Tu pojawiają się kolejne kluczowe pytania:

  • Jak wyglądają obsady naszego wąskiego gardła?
  • Czy mamy zmienników?
  • Czy poświęcamy czas na rotację, żeby zmiennicy nie tracili wprawy?
  • Czy mamy tam trenera?
  • Czy określiliśmy standardy pracy w wąskim gardle? Co jest tam szczególnie istotne?

I najważniejsze pytanie – czy my zawsze wiemy gdzie jest nasze wąskie gardło?

SZKOLENIA, MOTYWOWANIE

Plan szkoleń wewnętrznych możemy  także łatwo oprzeć na matrycy umiejętności. Na niej po prostu widać gdzie mamy luki w obsadzie.
Łatwiejsza jest także strategia budowania kompetencji zmienników, czy określanie zdolności do skokowego podwyższania wielkości produkcji.
Kompetencję to wreszcie zasób, który warto posiadać w firmie i doceniać.

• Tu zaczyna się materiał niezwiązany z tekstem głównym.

/-- R196, R197, R6, R284: `cxsw` in a handler first asks V, M and C to quiesce; then, once every admitted request of the core has run, it
writes the context image of the job at `s[A]`, changes no other byte, and loads the one at `s[B]` (here one that binds no pattern), its
scalars, its `FPSTAT` and its S position among them, their Res bits zero; a misaligned image address traps with cause 0x06, and in job mode
the word traps with cause 0x05. -/
def Obligations.ContextSwitch : Prop :=
  ∀ (s : State) (n : Nat) (sel : Sel) (j : Job) (f : SX),
    let a := (j.rs f.a.toNat).toNat
    let b := (j.rs f.b.toNat).toNat
    let traps (s1 : State) (t : Trap) : Prop :=
      j.trapHeld sel = false → exec (.cxsw f) s = .next ((s1.takeTrap n sel t).unstalled n sel.engine)
    AtIssue s n sel j (.cxsw f) f.g [f.a.toNat, f.b.toNat] [] →
    (sel.isHandler = false → traps s (wordTrap 0x05 0 (.cxsw f))) ∧
    (sel = .hs → j.preempt = none → j.swait = .none →
      ∃ t x p, exec (.cxsw f) s = .next t ∧ t.job? n = some x ∧ x.preempt = some p ∧ p.swap = true ∧ x.s = j.s ∧ ∀ c, t.byte c = s.byte c) ∧
    (∀ p, sel = .hs → j.preempt = some p →
      let drop := s.setJob n { j with preempt := none }
      let ready : Prop := j.quiesced p = true ∧ (s.unrun n fun _ => true) = false
      (¬ ready → exec (.cxsw f) s = .next s) ∧
      (ready → a % 4096 ≠ 0 → traps drop (trap 0x06 a 0)) ∧
      (ready → a % 4096 = 0 → b % 4096 ≠ 0 → traps drop (trap 0x06 b 0)) ∧
      (∀ pa pb q k q' k', ready → s.heldLine pa = false → s.heldLine pb = false → a % 4096 = 0 → b % 4096 = 0 → s.inOwnVault j a = true → s.inOwnVault j b = true →
        j.msaved ≠ .saved → j.hmode = true →
        s.span j.core j.ctx j.wid j.conf .write a 837632 = .at pa → s.span j.core j.ctx j.wid j.conf .read b 837632 = .at pb →
        let image := ({ j.swapOut p with preempt := none, swapped := true } : Job).contextImage
        let s1 := s.writePieces pa image
        let word (c : Sparse Byte) : Nat := ctl c 0x248 8 / 2 ^ 52 % 512 - 1
        controlBad (s.cells pb) = false → contextQueue (s.cells pb) = some q → contextCopy (s.cells pb) (word (s.cells pb)) = .ok k →
        contextQueue (s1.cells pb) = some q' → contextCopy (s1.cells pb) (word (s1.cells pb)) = .ok k' →
        (∀ t < 16, ctl (s1.cells pb) (if t < 8 then 0x2C0 + 8 * t else 0x1B0 + 8 * (t - 8)) 8 < 2 ^ 63) →
        ∃ t x, exec (.cxsw f) s = .next t ∧ t.job? n = some x ∧ t.mem = s1.mem ∧ x.preempt = none ∧
          (∀ r, 1 ≤ r → r < 64 → x.rs r = BitVec.ofNat 64 (regionNat (s1.cells pb) (0xCC000 + 8 * r) 8)) ∧
          x.fpstat = BitVec.ofNat 64 (regionNat (s1.cells pb) (0xCC400 + 0x200) 8) &&& 0x1F1F1F ∧
          x.rets = BitVec.ofNat 64 (regionNat (s1.cells pb) (0xCC400 + 0x230) 8 % 2 ^ 61)))

/-! Vectors -/

/-- R119, R120, R126, R129: every elementwise V word computes each enabled lane from its operands (a register, a bobbin's head, a scalar or
CTL in every element), writes VD or pushes to it, keeps the other registers, and records its flags; a flag FPEN enables traps with cause
0x11 and writes only the flags. -/
def Obligations.VectorElements : Prop :=
  ∀ (s : State) (n : Nat) (j : Job) (f : VR) (i : Instr) (codes : List (BitVec 6)) (op : Elem → Rounded),
    let t := f.ty.toNat
    let w := tyWidth t
    let lanes := 4096 / w
    let cs := codes.map BitVec.toNat
    let mode := (Rnd.ofCode f.rnd.toNat).getD .rne
    let mask := if f.m = 1 then j.rk f.k.toNat else 2 ^ 512 - 1
    let src (k e : Nat) : Nat := lane w (j.vsource t f.sreg.toNat f.ctl.toNat (cs.getD k 0)) e
    let res (e : Nat) : Rounded := op ⟨t, mode, decide (f.sat = 1), if mode = .sr then j.draw .v e else 0, e, src 0 e, src 1 e, src 2 e⟩
    let flags := lanesRaise lanes mask res
    (i, codes, op) ∈ [(.vadd f, [f.va, f.vb], Elem.add), (.vsub f, [f.va, f.vb], Elem.sub), (.vmul f, [f.va, f.vb], Elem.mul),
      (.vfma f, [f.va, f.vb, f.vc], Elem.fma), (.vfms f, [f.va, f.vb, f.vc], Elem.fms), (.vfnma f, [f.va, f.vb, f.vc], Elem.fnma),
      (.vdiv f, [f.va, f.vb], Elem.divide), (.vsqrt f, [f.va], Elem.fn1 .sqrt), (.vrsqrt f, [f.va], Elem.fn1 .rsqrt), (.vrcp f, [f.va], Elem.fn1 .rcp),
      (.vexp2 f, [f.va], Elem.fn1 .exp2), (.vlog2 f, [f.va], Elem.fn1 .log2), (.vtanh f, [f.va], Elem.fn1 .tanh), (.verf f, [f.va], Elem.fn1 .erf),
      (.vmin f, [f.va, f.vb], Elem.minMax false), (.vmax f, [f.va, f.vb], Elem.minMax true), (.vabs f, [f.va], Elem.absolute), (.vneg f, [f.va], Elem.negate),
      (.vand f, [f.va, f.vb], Elem.and), (.vor f, [f.va, f.vb], Elem.or), (.vxor f, [f.va, f.vb], Elem.xor), (.vnot f, [f.va], Elem.not),
      (.vshl f, [f.va, f.vb], Elem.shl), (.vshr f, [f.va, f.vb], Elem.shr), (.vmulh f, [f.va, f.vb], Elem.mulh), (.vclz f, [f.va], Elem.clz),
      (.vpopc f, [f.va], Elem.popc), (.vmov f, [f.va], Elem.mov), (.viota f, [f.va], Elem.iota), (.vclass f, [f.va], Elem.classify)] →
    AtIssue s n .v j i f.g (vrRegs f cs false) [] → j.bobbinGate (bobbinsOf cs) (bobbinsOf [f.vd.toNat]) = .ready →
    (j.fpTraps .v flags = false →
      ∃ u x, exec i s = .next u ∧ u.job? n = some x ∧ LanesWritten j x f.vd.toNat w lanes mask (fun e => (res e).1) ∧
        x.fpstat = j.fpstat ||| BitVec.ofNat 64 (flags % 32) ∧
        x.srcntv = (if mode = .sr then j.srcntv + BitVec.ofNat 64 ((lanes + 3) / 4) else j.srcntv) ∧ ∀ a, u.byte a = s.byte a) ∧
    (j.fpTraps .v flags = true → j.trapHeld .v = false →
      exec i s = .next (((s.setJob n { j with fpstat := j.fpstat ||| BitVec.ofNat 64 (flags % 32) }).takeTrap n .v
        { trap 0x11 0 flags with estat := bobbinEstat (bobbinsOf cs) }).unstalled n .v))

/-- R126: what the integer elements are. Without `.sat` a result is the exact one modulo 2^w and raises no flag; with `.sat` it is the exact
one clamped to the type's range; a shift count at or above the width shifts everything out. -/
def Obligations.VectorIntegerElements : Prop :=
  ∀ (x : Elem), x.t < 12 → x.a < 2 ^ tyWidth x.t → x.b < 2 ^ tyWidth x.t →
    let w := tyWidth x.t
    let p : Int := 2 ^ w
    let a := intOf x.t x.a
    let b := intOf x.t x.b
    let low : Int := if x.t < 4 then -2 ^ (w - 1) else 0
    let high : Int := if x.t < 4 then 2 ^ (w - 1) - 1 else 2 ^ w - 1
    let clamp (v : Int) : Int := max low (min high v)
    (∀ op v, (op, v) ∈ [(Elem.add, a + b), (Elem.sub, a - b), (Elem.mul, a * b), (Elem.negate, -a), (Elem.absolute, (a.natAbs : Int))] →
      (op x).2 = 0 ∧ (op x).1 < 2 ^ w ∧ (x.sat = false → ((op x).1 : Int) = v % p) ∧ (x.sat = true → intOf x.t (op x).1 = clamp v)) ∧
    (∀ op v, (op, v) ∈ [(Elem.minMax false, min a b), (Elem.minMax true, max a b), (Elem.mulh, a * b / p), (Elem.shr, a / 2 ^ min x.b w)] →
      (op x).2 = 0 ∧ intOf x.t (op x).1 = v) ∧
    (∀ op v, (op, v) ∈ [(Elem.and, x.a &&& x.b), (Elem.or, x.a ||| x.b), (Elem.xor, x.a ^^^ x.b), (Elem.not, 2 ^ w - 1 - x.a), (Elem.mov, x.a),
      (Elem.shl, x.a * 2 ^ x.b % 2 ^ w)] → op x = (v, 0)) ∧
    (Elem.iota x).2 = 0 ∧ ((Elem.iota x).1 : Int) = (a + x.e) % p
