-- ==== Sys2Proof/Laws/Dispatch.lean ====
section
/-!
SUPPORT. Each arm of `exec`: the meaning it calls.
-/
namespace Sys2Proof.Machine
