@[simp] theorem State.setExtra_turn (s : State) (n : Nat) (x : CtxExtra) : (s.setExtra n x).turn = s.turn := rfl
@[simp] theorem State.setExtra_input (s : State) (n : Nat) (x : CtxExtra) : (s.setExtra n x).input = s.input := rfl
@[simp] theorem State.setExtra_schedule (s : State) (n : Nat) (x : CtxExtra) : (s.setExtra n x).schedule = s.schedule := rfl
@[simp] theorem State.setExtra_tick (s : State) (n : Nat) (x : CtxExtra) : (s.setExtra n x).tick = s.tick := rfl
@[simp] theorem State.setExtra_clock (s : State) (n : Nat) (x : CtxExtra) : (s.setExtra n x).clock = s.clock := rfl
@[simp] theorem State.setExtra_resets (s : State) (n : Nat) (x : CtxExtra) : (s.setExtra n x).resets = s.resets := rfl
@[simp] theorem State.setExtra_dies (s : State) (n : Nat) (x : CtxExtra) : (s.setExtra n x).dies = s.dies := rfl
@[simp] theorem State.setExtra_hub (s : State) (n : Nat) (x : CtxExtra) : (s.setExtra n x).hub = s.hub := rfl
@[simp] theorem State.setExtra_platform (s : State) (n : Nat) (x : CtxExtra) : (s.setExtra n x).platform = s.platform := rfl
@[simp] theorem State.setExtra_mem (s : State) (n : Nat) (x : CtxExtra) : (s.setExtra n x).mem = s.mem := rfl
@[simp] theorem State.setExtra_blocks (s : State) (n : Nat) (x : CtxExtra) : (s.setExtra n x).blocks = s.blocks := rfl
@[simp] theorem State.setExtra_routines (s : State) (n : Nat) (x : CtxExtra) : (s.setExtra n x).routines = s.routines := rfl

@[simp] theorem State.updExtra_turn (s : State) (n : Nat) (f : CtxExtra → CtxExtra) : (s.updExtra n f).turn = s.turn := rfl
@[simp] theorem State.updExtra_input (s : State) (n : Nat) (f : CtxExtra → CtxExtra) : (s.updExtra n f).input = s.input := rfl
@[simp] theorem State.updExtra_schedule (s : State) (n : Nat) (f : CtxExtra → CtxExtra) : (s.updExtra n f).schedule = s.schedule := rfl
@[simp] theorem State.updExtra_tick (s : State) (n : Nat) (f : CtxExtra → CtxExtra) : (s.updExtra n f).tick = s.tick := rfl
@[simp] theorem State.updExtra_clock (s : State) (n : Nat) (f : CtxExtra → CtxExtra) : (s.updExtra n f).clock = s.clock := rfl
@[simp] theorem State.updExtra_resets (s : State) (n : Nat) (f : CtxExtra → CtxExtra) : (s.updExtra n f).resets = s.resets := rfl
@[simp] theorem State.updExtra_dies (s : State) (n : Nat) (f : CtxExtra → CtxExtra) : (s.updExtra n f).dies = s.dies := rfl
@[simp] theorem State.updExtra_hub (s : State) (n : Nat) (f : CtxExtra → CtxExtra) : (s.updExtra n f).hub = s.hub := rfl
@[simp] theorem State.updExtra_platform (s : State) (n : Nat) (f : CtxExtra → CtxExtra) : (s.updExtra n f).platform = s.platform := rfl
@[simp] theorem State.updExtra_mem (s : State) (n : Nat) (f : CtxExtra → CtxExtra) : (s.updExtra n f).mem = s.mem := rfl
@[simp] theorem State.updExtra_blocks (s : State) (n : Nat) (f : CtxExtra → CtxExtra) : (s.updExtra n f).blocks = s.blocks := rfl
@[simp] theorem State.updExtra_routines (s : State) (n : Nat) (f : CtxExtra → CtxExtra) : (s.updExtra n f).routines = s.routines := rfl

@[simp] theorem State.writePa_turn (s : State) (pa : Nat) (bs : List Byte) : (s.writePa pa bs).turn = s.turn := rfl
@[simp] theorem State.writePa_input (s : State) (pa : Nat) (bs : List Byte) : (s.writePa pa bs).input = s.input := rfl
@[simp] theorem State.writePa_schedule (s : State) (pa : Nat) (bs : List Byte) : (s.writePa pa bs).schedule = s.schedule := rfl
@[simp] theorem State.writePa_tick (s : State) (pa : Nat) (bs : List Byte) : (s.writePa pa bs).tick = s.tick := rfl
@[simp] theorem State.writePa_clock (s : State) (pa : Nat) (bs : List Byte) : (s.writePa pa bs).clock = s.clock := rfl
@[simp] theorem State.writePa_resets (s : State) (pa : Nat) (bs : List Byte) : (s.writePa pa bs).resets = s.resets := rfl
@[simp] theorem State.writePa_dies (s : State) (pa : Nat) (bs : List Byte) : (s.writePa pa bs).dies = s.dies := rfl
@[simp] theorem State.writePa_hub (s : State) (pa : Nat) (bs : List Byte) : (s.writePa pa bs).hub = s.hub := rfl
@[simp] theorem State.writePa_platform (s : State) (pa : Nat) (bs : List Byte) : (s.writePa pa bs).platform = s.platform := rfl
@[simp] theorem State.writePa_blocks (s : State) (pa : Nat) (bs : List Byte) : (s.writePa pa bs).blocks = s.blocks := rfl
@[simp] theorem State.writePa_extras (s : State) (pa : Nat) (bs : List Byte) : (s.writePa pa bs).extras = s.extras := rfl
@[simp] theorem State.writePa_routines (s : State) (pa : Nat) (bs : List Byte) : (s.writePa pa bs).routines = s.routines := rfl

@[simp] theorem State.updJob_turn (s : State) (n : Nat) (g : Job → Job) : (s.updJob n g).turn = s.turn := by
  unfold State.updJob; split <;> rfl
@[simp] theorem State.updJob_input (s : State) (n : Nat) (g : Job → Job) : (s.updJob n g).input = s.input := by
  unfold State.updJob; split <;> rfl
@[simp] theorem State.updJob_schedule (s : State) (n : Nat) (g : Job → Job) : (s.updJob n g).schedule = s.schedule := by
  unfold State.updJob; split <;> rfl
@[simp] theorem State.updJob_tick (s : State) (n : Nat) (g : Job → Job) : (s.updJob n g).tick = s.tick := by
  unfold State.updJob; split <;> rfl
@[simp] theorem State.updJob_clock (s : State) (n : Nat) (g : Job → Job) : (s.updJob n g).clock = s.clock := by
  unfold State.updJob; split <;> rfl
@[simp] theorem State.updJob_resets (s : State) (n : Nat) (g : Job → Job) : (s.updJob n g).resets = s.resets := by
  unfold State.updJob; split <;> rfl
@[simp] theorem State.updJob_hub (s : State) (n : Nat) (g : Job → Job) : (s.updJob n g).hub = s.hub := by
  unfold State.updJob; split <;> rfl
@[simp] theorem State.updJob_platform (s : State) (n : Nat) (g : Job → Job) : (s.updJob n g).platform = s.platform := by
  unfold State.updJob; split <;> rfl
@[simp] theorem State.updJob_mem (s : State) (n : Nat) (g : Job → Job) : (s.updJob n g).mem = s.mem := by
  unfold State.updJob; split <;> rfl
@[simp] theorem State.updJob_blocks (s : State) (n : Nat) (g : Job → Job) : (s.updJob n g).blocks = s.blocks := by
  unfold State.updJob; split <;> rfl
@[simp] theorem State.updJob_extras (s : State) (n : Nat) (g : Job → Job) : (s.updJob n g).extras = s.extras := by
  unfold State.updJob; split <;> rfl
@[simp] theorem State.updJob_routines (s : State) (n : Nat) (g : Job → Job) : (s.updJob n g).routines = s.routines := by
  unfold State.updJob; split <;> rfl

/-! Dies, cores, jobs -/

theorem State.die_setDie (s : State) (d e : Nat) (x : Die) : (s.setDie d x).die e = if d = e then x else s.die e := by
  simp [State.die, State.setDie, Sparse.get_set]

@[simp] theorem State.die_setDie_same (s : State) (d : Nat) (x : Die) : (s.setDie d x).die d = x := by simp [State.die_setDie]

theorem State.die_updDie (s : State) (d e : Nat) (f : Die → Die) : (s.updDie d f).die e = if d = e then f (s.die d) else s.die e := by
  simp [State.updDie, State.die_setDie]

theorem Die.core_setCore (x : Die) (c e : Nat) (y : Core) : (x.setCore c y).core e = if c = e then y else x.core e := by
  simp [Die.core, Die.setCore, Sparse.get_set]

theorem Die.slice_setSlice (x : Die) (c e : Nat) (y : Slice) : (x.setSlice c y).slice e = if c = e then y else x.slice e := by
  simp [Die.slice, Die.setSlice, Sparse.get_set]

/-- A core after a core has been replaced. -/
theorem State.core_setCore (s : State) (n m : Nat) (x : Core) : (s.setCore n x).core m = if n = m then x else s.core m := by
  unfold State.core State.setCore
  rw [State.die_updDie]
  by_cases hd : n / 16 = m / 16
  · rw [if_pos hd, Die.core_setCore]
    by_cases hc : n % 16 = m % 16
    · have : n = m := by omega
      subst this; simp
    · have : n ≠ m := fun h => hc (by rw [h])
      simp [hc, this, hd]
  · have : n ≠ m := fun h => hd (by rw [h])
    simp [hd, this]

Kompetencja może się stać również cennym elementem motywacyjnym, gdy:

  • pracownicy będą mogli wejść do programów rozwojowych,
  • aby jako specjaliści uzyskiwać dodatki stanowiskowe,
  • których ilość będzie ograniczona.

Tym samym uzyskacie efekt, który pozwoli usprawnić waszą firmę, dzięki bardziej niż konkurencja, elastycznej załodze.

U podstaw tych wszystkich korzyści leży to niepozornie wyglądające narzędzie, wiszące na pożółkłej kartce, czyli matryca kompetencji.